Your goal:
Below is a block of entries; repeat exactly the lines starting at the line that contains "let wdlim := limitField r p 6" and ending at the line that contains "def limitFail (r", both included.

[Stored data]

-- ==== Sys2Proof/Machine/Ridge.lean ====
section
/-!
DEFINITION. The ridge safety partition (spec 17): limit records (R378 to R380), ridge commands (R389), the heartbeat
watchdog (R383, R384), emergency stop (R385), the ridge core's register writes (R386, R388, R377, R257).
-/
namespace Sys2Proof.Machine

/-! Limit records. -/

/-- The five requirements of R379, in order: form; signature; unique ID; heartbeat period; port fields. -/
def limitForm (r : List Byte) : Bool :=
  decide (r.length = 784 ∧ fieldAt r 0 4 = 0x54494D4C ∧ fieldAt r 4 2 = 1 ∧ fieldAt r 6 1 ≤ 3 ∧ fieldAt r 7 1 = 0) &&
  ((r.drop 0x12).take 46).all (· = 0) && ((r.drop 0x2A1).take 15).all (· = 0) &&
  (List.range 16).all fun p => ((r.drop (0x40 + 32 * p + 14)).take 18).all (· = 0) && decide (fieldAt r (0x40 + 32 * p + 12) 2 < 4)

/-- Whether a key is the one of an OTP slot that is not revoked (R62, R379). -/
def keyMatches (key : List Byte) (slot : Nat) (s : State) : Bool :=
  match s.otp.keys[slot]? with
  | some (h, revoked) => decide (beNat (sha384 key) = h) && !revoked
  | none => false

def limitSigned (r : List Byte) (s : State) : Bool :=
  let key := (r.drop 0x240).take 97
  keyMatches key (fieldAt r 6 1) s && ecdsaVerify key (r.take 0x2B0) ((r.drop 0x2B0).take 96)

def limitUid (r : List Byte) (s : State) : Bool :=
  decide (fieldAt r 8 8 = 0 ∨ fieldAt r 8 8 = s.get R.glbUid1_UID_HI * 2 ^ 32 + s.get R.glbUid0_UID_LO)

/-- A field of port `p`'s entry. -/
def limitField (r : List Byte) (p off : Nat) : Nat := fieldAt r (0x40 + 32 * p + off) 2

/-- Item 5 of R379 for one port. -/
def limitPort (r : List Byte) (p : Nat) : Bool :=
  let wmin := limitField r p 0
  let wmax := limitField r p 2
  let minper := limitField r p 4
  let wdlim := limitField r p 6
  decide (16 ≤ wmin ∧ wmin ≤ wmax ∧ wmax ≤ 16376 ∧ 5000 ≤ minper ∧ 8 ≤ wdlim ∧ wdlim ≤ 16383
    ∧ signed 16 (limitField r p 8) < signed 16 (limitField r p 10)
    ∧ 1250 * wmax + 10000 ≤ 2500 * wdlim ∧ 1250 * wmax + 100000 ≤ 1000 * minper)

/-- The status of a record that breaks R379: INTEGRITY for item 2, BAD_ARGUMENT for any other (R389). -/
def limitFail (r : List Byte) (s : State) : Option Nat :=
  firstFail [(!limitForm r, stBadArgument), (!limitSigned r s, stIntegrity), (!limitUid r s, stBadArgument),
    (!decide (1 ≤ fieldAt r 0x10 2 ∧ fieldAt r 0x10 2 ≤ 1000), stBadArgument), (!(List.range 16).all (limitPort r), stBadArgument)]

/-- An accepted record is written into the limit registers and the limits lock (R380). -/
def applyLimits (r : List Byte) (s : State) : State :=
  let s := forEach (List.range 16) s fun p s =>
    let f := limitField r p
    let s := (s.put R.rdgPortWidth_WMIN (f 0) p).put R.rdgPortWidth_WMAX (f 2) p
    let s := (s.put R.rdgPortTime_MINPER (f 4) p).put R.rdgPortTime_WDLIM (f 6) p
    let s := (s.put R.rdgPortTemp_TWARN (f 8) p).put R.rdgPortTemp_TTRIP (f 10) p
    (s.put R.rdgPstat_ENABLE (f 12 % 2) p).put R.rdgPstat_WDDROP (f 12 / 2 % 2) p
  let s := s.put R.rdgHbcfg_PERIOD (fieldAt r 0x10 2)
  let s := (s.put R.rdgLock_LOCK 1).put R.rdgStatus_LOCK 1
  s.setRdg { s.rdg with recordCrc := crc32c r }

/-- `ESTOP_N` is low after the filter. -/
def State.estopIn (s : State) : Bool := decide (s.now < s.estopUntil)

/-- `RDG_STATUS` with the present level of `ESTOP_N`. -/
def rdgStatusWord (s : State) : Nat := (s.reg ⟨.rdgStatus, 0, 0⟩).toNat + 2 * b2n s.estopIn

/-! Ridge commands (R389). -/

/-- The ridge serves its commands in every device state. -/
def ridgeStates : List DevState := [.boot, .held, .ready, .armed, .printing, .paused, .safe, .fault]

/-- No condition of its own. -/
def noFail (_ : Cmd) (_ : State) : Option (Nat × Nat) := none

def rdgIdentifyRow : OpRow := { op := 0x1001, argw := 0, states := ridgeStates, held := true }
def rdgIdentifyAct (_ : Cmd) (s : State) : Reply :=
  { words := [fieldAt s.boot.rdgHeader 8 4, s.rdg.proto, s.get R.rdgLock_LOCK, s.rdg.recordCrc.toNat], s := s }
def rdgIdentifyRun : Cmd → State → State := runCommand rdgIdentifyRow noFail rdgIdentifyAct

/-- Ports with a bit of `RDG_PSTAT` set. -/
def pstatMask (f : Fld) (s : State) : Nat := ((List.range 16).map fun p => b2n (s.flag f p) * 2 ^ p).sum

/-- `RDG_HPEN` with the present levels (R377). -/
def hpenWord (s : State) : Nat := s.get R.rdgHpen_GRANT + ((List.range 16).map fun p => b2n (hpen s p) * 2 ^ (16 + p)).sum

def rdgStatusRow : OpRow := { op := 0x1002, argw := 0, states := ridgeStates, held := true }
def rdgStatusAct (_ : Cmd) (s : State) : Reply :=
  { words := [rdgStatusWord s, (s.reg ⟨.rdgCause, 0, 0⟩).toNat, hpenWord s,
              pstatMask R.rdgPstat_TRIP s + 65536 * pstatMask R.rdgPstat_WARN s], s := s }
def rdgStatusRun : Cmd → State → State := runCommand rdgStatusRow noFail rdgStatusAct

def rdgLimitsRow : OpRow := { op := 0x1003, argw := 4, states := ridgeStates, held := true }
/-- Conditions of `RDG_LIMITS` that do not need the staged bytes (R104, R380, R389). -/
def rdgLimitsFail (c : Cmd) (s : State) : Option (Nat × Nat) :=
  let a := cmdDword c 1
  if cmdNat c 3 ≠ 784 then some (stBadArgument, 0)
  else if needsDram a s then some (stNoResource, 0)
  else match stagingFail c a 784 s with
  | some st => some (st, 0)
  | none => if s.flag R.rdgLock_LOCK then some (stWrongState, 0) else none
def rdgLimitsAct (c : Cmd) (s : State) : Reply :=
  let r := fetch 7 (cmdDword c 1) 784 s
  match r.1 with
  | .bytes bs =>
    if crc32c bs ≠ c.w 4 then { status := stIntegrity, s := r.2 }
    else match limitFail bs r.2 with
    | some st => { status := st, s := r.2 }
    | none => { s := applyLimits bs r.2 }
  | _ => { status := stIntegrity, s := r.2 }
def rdgLimitsRun : Cmd → State → State := runCommand rdgLimitsRow rdgLimitsFail rdgLimitsAct

def rdgSafeEnterRow : OpRow := { op := 0x1004, argw := 0, states := ridgeStates, held := true }
def rdgSafeEnterAct (_ : Cmd) (s : State) : Reply := { s := enterSafe 5 s }
def rdgSafeEnterRun : Cmd → State → State := runCommand rdgSafeEnterRow noFail rdgSafeEnterAct

/-- Cause bits that a release may clear: HOST, and ESTOP while `ESTOP_N` is high (R388). -/
def releasable (s : State) : Nat := 0x20 + (if s.estopIn then 0 else 0x02)

/-- Cause bits of a mask cleared. -/
def clearCauses (m : Nat) (s : State) : State :=
  s.put R.rdgCause_CAUSE (s.get R.rdgCause_CAUSE - (s.get R.rdgCause_CAUSE &&& m))

def rdgSafeReleaseRow : OpRow := { op := 0x1005, argw := 0, states := ridgeStates, held := true }
/-- Clears what may be cleared, then releases; CONFLICT if a cause remains, the cleared bits staying cleared (R97,
R389). -/
def rdgSafeReleaseAct (_ : Cmd) (s : State) : Reply :=
  let s := clearCauses (releasable s) s
  let left := s.get R.rdgCause_CAUSE
  { status := if left = 0 then stOk else stConflict, words := [left], s := releaseSafe s }
def rdgSafeReleaseRun : Cmd → State → State := runCommand rdgSafeReleaseRow noFail rdgSafeReleaseAct

/-! Watchdog faults (R256, R257). -/

/-- The register and bit of a strobe's watchdog fault. -/
def wdBit (p k : Nat) : Nat := 4 * (p % 8) + k
def wdFault (s : State) (p k : Nat) : Bool := bitOf (s.reg ⟨.hptWdfault, p / 8, 0⟩).toNat (wdBit p k)
/-- A fault stands on the port. -/
def portFaulted (s : State) (p : Nat) : Bool := (List.range 4).any (wdFault s p)
/-- Faults of strobes in a mask cleared. -/
def clearFaults (p m : Nat) (s : State) : State :=
  s.setReg ⟨.hptWdfault, p / 8, 0⟩ (s.reg ⟨.hptWdfault, p / 8, 0⟩ &&& ~~~ BitVec.ofNat 32 (m % 16 * 2 ^ (4 * (p % 8))))

def rdgPortClearRow : OpRow := { op := 0x1006, argw := 2, states := ridgeStates, held := true }
/-- BAD_ARGUMENT outside the ranges; CONFLICT where a named fault cannot be cleared under R257, or where the head is
still at the trip temperature (R382, R389, R390; log entry 13). -/
def rdgPortClearFail (c : Cmd) (s : State) : Option (Nat × Nat) :=
  let p := cmdNat c 1
  if 15 < p ∨ 15 < cmdNat c 2 then some (stBadArgument, 0)
  else if (maskList 4 (cmdNat c 2)).any fun k => wdFault s p k && (s.strobe p k).genHigh then some (stConflict, 0)
  else match (s.port p).theta with
  | some th => if s.flag R.rdgPstat_TRIP p ∧ signed 16 (s.get R.rdgPortTemp_TTRIP p) ≤ th then some (stConflict, 0) else none
  | none => none
def rdgPortClearAct (c : Cmd) (s : State) : Reply :=
  let p := cmdNat c 1
  let s := clearFaults p (cmdNat c 2) s
  let ok := match (s.port p).theta with
    | some th => decide (th < signed 16 (s.get R.rdgPortTemp_TWARN p)) && !portFaulted s p
    | none => false
  let s := if ok then s.put R.rdgPstat_TRIP 0 p else s
  { words := [(s.reg ⟨.rdgPstat, p, 0⟩).toNat], s := s }
def rdgPortClearRun : Cmd → State → State := runCommand rdgPortClearRow rdgPortClearFail rdgPortClearAct

def rdgMaintRow : OpRow := { op := 0x1007, argw := 1, states := [.ready] }
def rdgMaintFail (c : Cmd) (_ : State) : Option (Nat × Nat) := if 65535 < cmdNat c 1 then some (stBadArgument, 0) else none
/-- The mask replaces the grants: ports with ENABLE and no TRIP (R389). -/
def rdgMaintAct (c : Cmd) (s : State) : Reply :=
  let g := (((maskList 16 (cmdNat c 1)).filter fun p => s.flag R.rdgPstat_ENABLE p && !s.flag R.rdgPstat_TRIP p).map (2 ^ ·)).sum
  { words := [g], s := setGrant g s }
/-- `RDG_MAINT` returns WRONG_STATE in every state but READY, HELD included (R389). -/
def rdgMaintRun (c : Cmd) (s : State) : State :=
  if s.dev = .held then respond 0x1007 c stWrongState 0 [] s else runCommand rdgMaintRow rdgMaintFail rdgMaintAct c s

def execRdgIdentify (t : Nat) (c : Cmd) (s : State) : Result := command t c s rdgIdentifyRun
def execRdgStatus (t : Nat) (c : Cmd) (s : State) : Result := command t c s rdgStatusRun
def execRdgLimits (t : Nat) (c : Cmd) (s : State) : Result := command t c s rdgLimitsRun
def execRdgSafeEnter (t : Nat) (c : Cmd) (s : State) : Result := command t c s rdgSafeEnterRun
def execRdgSafeRelease (t : Nat) (c : Cmd) (s : State) : Result := command t c s rdgSafeReleaseRun
def execRdgPortClear (t : Nat) (c : Cmd) (s : State) : Result := command t c s rdgPortClearRun
def execRdgMaint (t : Nat) (c : Cmd) (s : State) : Result := command t c s rdgMaintRun

/-! Heartbeat (R383, R384). -/

/-- An accepted kick: the watchdog restarts, is armed, and NEXTKEY advances. -/
def kickAccepted (s : State) : State :=
  let s := (s.bumpWrap R.rdgHbstat_NEXTKEY).put R.rdgHbstat_ARMED 1
  s.setRdg { s.rdg with hbAt := s.now }

/-- A write of `RDG_KICK`: only master 2; the expected key is accepted, any other counted and raised, after an expiry too (R383). A kick in
the ridge cycle of the expiry (R390), or under an armed injection of detector 54, is discarded. The record shows the register with the key
counted (R423). -/
def kick (m : Master) (key : Nat) (s : State) : State :=
  let meets_ : Bool := match s.rdg.expiredAt with | some u => s.flag R.rdgHbstat_EXPIRED && decide (u / 20000 = s.now / 20000) | none => false
  if m ≠ .control ∨ meets_ = true ∨ armedFor 54 0 s = true then s
  else if key = s.get R.rdgHbstat_NEXTKEY then kickAccepted s
  else
    let u := s.bump R.rdgHbstat_BADKEYS
    raise 53 0 none (u.reg ⟨.rdgHbstat, 0, 0⟩).toNat false u

def execHeartbeatKick (t : Nat) (m : Master) (key : Byte) (s : State) : Result := liveWrite m t s (kick m key.toNat)

/-- Expiry of the armed watchdog: no kick accepted for HBPERIOD, counted on an oscillator of 40 to 60 MHz, so not
before 0.833 of it (R384). The instant within the range is the command's. -/
def execHeartbeatExpired (t : Nat) (s : State) : Result :=
  live t s fun s =>
    if s.flag R.rdgHbstat_ARMED = true ∧ s.flag R.rdgHbstat_EXPIRED = false
        ∧ s.rdg.hbAt + s.get R.rdgHbcfg_PERIOD * 1000000000 * 5 / 6 ≤ s.now then
      let inj := armedFor 54 0 s
      let s := if inj then disarm s else s
      let s := s.put R.rdgHbstat_EXPIRED 1
      let s := s.setRdg { s.rdg with expiredAt := some s.now }
      enterSafe 2 (raise 54 0 none 0 inj s)
    else s

/-- Ten ms after expiry the ridge requests a full reset, which is hard (R384, R50). -/
def execHeartbeatResetRequest (t : Nat) (s : State) : Result :=
  live t s fun s => match s.rdg.expiredAt with
  | some t0 => if t0 + 10000000000 ≤ s.now then ridgeReset s else s
  | none => s

/-! Emergency stop (R34, R385). -/

/-- `ESTOP_N` low for `lowNs` from the command's instant. A low level of 200 ns acts, one below 50 ns does not, and
between them the filter may pass it. A level that begins in full reset acts at the release of internal reset, if it still
stands (R388). -/
def execEstop (t lowNs : Nat) (s : State) : Result :=
  always t s fun s =>
    let acts := decide (200 ≤ lowNs) || (decide (50 ≤ lowNs) && Config.estopActs s.freeCount)
    let s := if 50 ≤ lowNs ∧ lowNs < 200 then s.drawn else s
    let s := if acts then { s with estopUntil := max s.estopUntil (s.now + 1000 * lowNs) } else s
    if acts ∧ s.asserted = false then enterSafe 1 s else s

/-! The ridge core's register writes. -/

/-- A write of `RDG_SAFE`: CAUSE unless it is reserved; then ENTER with a cause of 3 to 7, RELEASE, RESETREQ (R50, R386, R388). -/
def safeWrite (m : Master) (cause : Nat) (enter release reset : Bool) (s : State) : State :=
  if m ≠ .ridge then s
  else
    let legal := decide (3 ≤ cause)
    let s := if legal then s.put R.rdgSafe_CAUSE cause else s
    let s := if enter && legal then enterSafe cause s else s
    let s := if release then releaseSafe s else s
    if reset then ridgeReset s else s

/-- `RDG_SAFE.ENTER` with a cause of 3 to 7 (R386). -/
def execSafeEnter (t : Nat) (m : Master) (cause : BitVec 3) (s : State) : Result :=
  liveWrite m t s (safeWrite m cause.toNat true false false)

/-- `RDG_SAFE.RELEASE` (R388). -/
def execSafeRelease (t : Nat) (m : Master) (s : State) : Result :=
  liveWrite m t s fun s => if m = .ridge then releaseSafe s else s

/-- `RDG_SAFE.RESETREQ` (R50). -/
def execSafeResetreq (t : Nat) (m : Master) (s : State) : Result :=
  liveWrite m t s fun s => if m = .ridge then ridgeReset s else s

/-- A write of 1s to `RDG_CAUSE` by the ridge clears the bits R388 permits: BOOT once the first kick was accepted,
ESTOP while `ESTOP_N` is high, HOST and CONTROL. -/
def causeClear (m : Master) (v : Nat) (s : State) : State :=
  let may := releasable s + 0x40 + (if s.flag R.rdgHbstat_ARMED then 1 else 0)
  if m = .ridge then clearCauses (v &&& may) s else s

def execRdgCauseClear (t : Nat) (m : Master) (v : Byte) (s : State) : Result := liveWrite m t s (causeClear m v.toNat)

/-- A write of `RDG_HPEN.GRANT` by the ridge: a bit set while TRIP stands or the safe state is held is stored (R377,
R390). -/
def grantWrite (m : Master) (v : Nat) (s : State) : State := if m = .ridge then setGrant v s else s

/-- A write of `RDG_MOTEN`: the safe state forces the gate to 0; a gate that falls ends the motion commands (R392, R402). -/
def gateWrite (m : Master) (v : Nat) (s : State) : State :=
  if m ≠ .ridge ∨ s.flag R.rdgStatus_SAFE = true then s
  else if v = 0 then endMotion (List.range 8) 6 4 (s.put R.rdgMoten_GATE 0)
  else s.put R.rdgMoten_GATE 1

def execRdgGrantWrite (t : Nat) (m : Master) (v : BitVec 16) (s : State) : Result :=
  liveWrite m t s (grantWrite m v.toNat)

/-- The ridge clears watchdog faults by writing 1, each only while its generator drives low (R257). -/
def faultsCleared (m : Master) (h : Nat) (v : Word) (s : State) : State :=
  if m ≠ .ridge then s
  else
    let low := (maskList 32 v.toNat).filter fun b => !(s.strobe (8 * h + b / 4) (b % 4)).genHigh
    s.setReg ⟨.hptWdfault, h, 0⟩ (s.reg ⟨.hptWdfault, h, 0⟩ &&& ~~~ BitVec.ofNat 32 ((low.map (2 ^ ·)).sum))

def execWdfaultClear (t : Nat) (m : Master) (h : Fin 2) (v : Word) (s : State) : Result := liveWrite m t s (faultsCleared m h v)

end Sys2Proof.Machine
end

Response area:
  let wdlim := limitField r p 6
  decide (16 ≤ wmin ∧ wmin ≤ wmax ∧ wmax ≤ 16376 ∧ 5000 ≤ minper ∧ 8 ≤ wdlim ∧ wdlim ≤ 16383
    ∧ signed 16 (limitField r p 8) < signed 16 (limitField r p 10)
    ∧ 1250 * wmax + 10000 ≤ 2500 * wdlim ∧ 1250 * wmax + 100000 ≤ 1000 * minper)

/-- The status of a record that breaks R379: INTEGRITY for item 2, BAD_ARGUMENT for any other (R389). -/
def limitFail (r : List Byte) (s : State) : Option Nat :=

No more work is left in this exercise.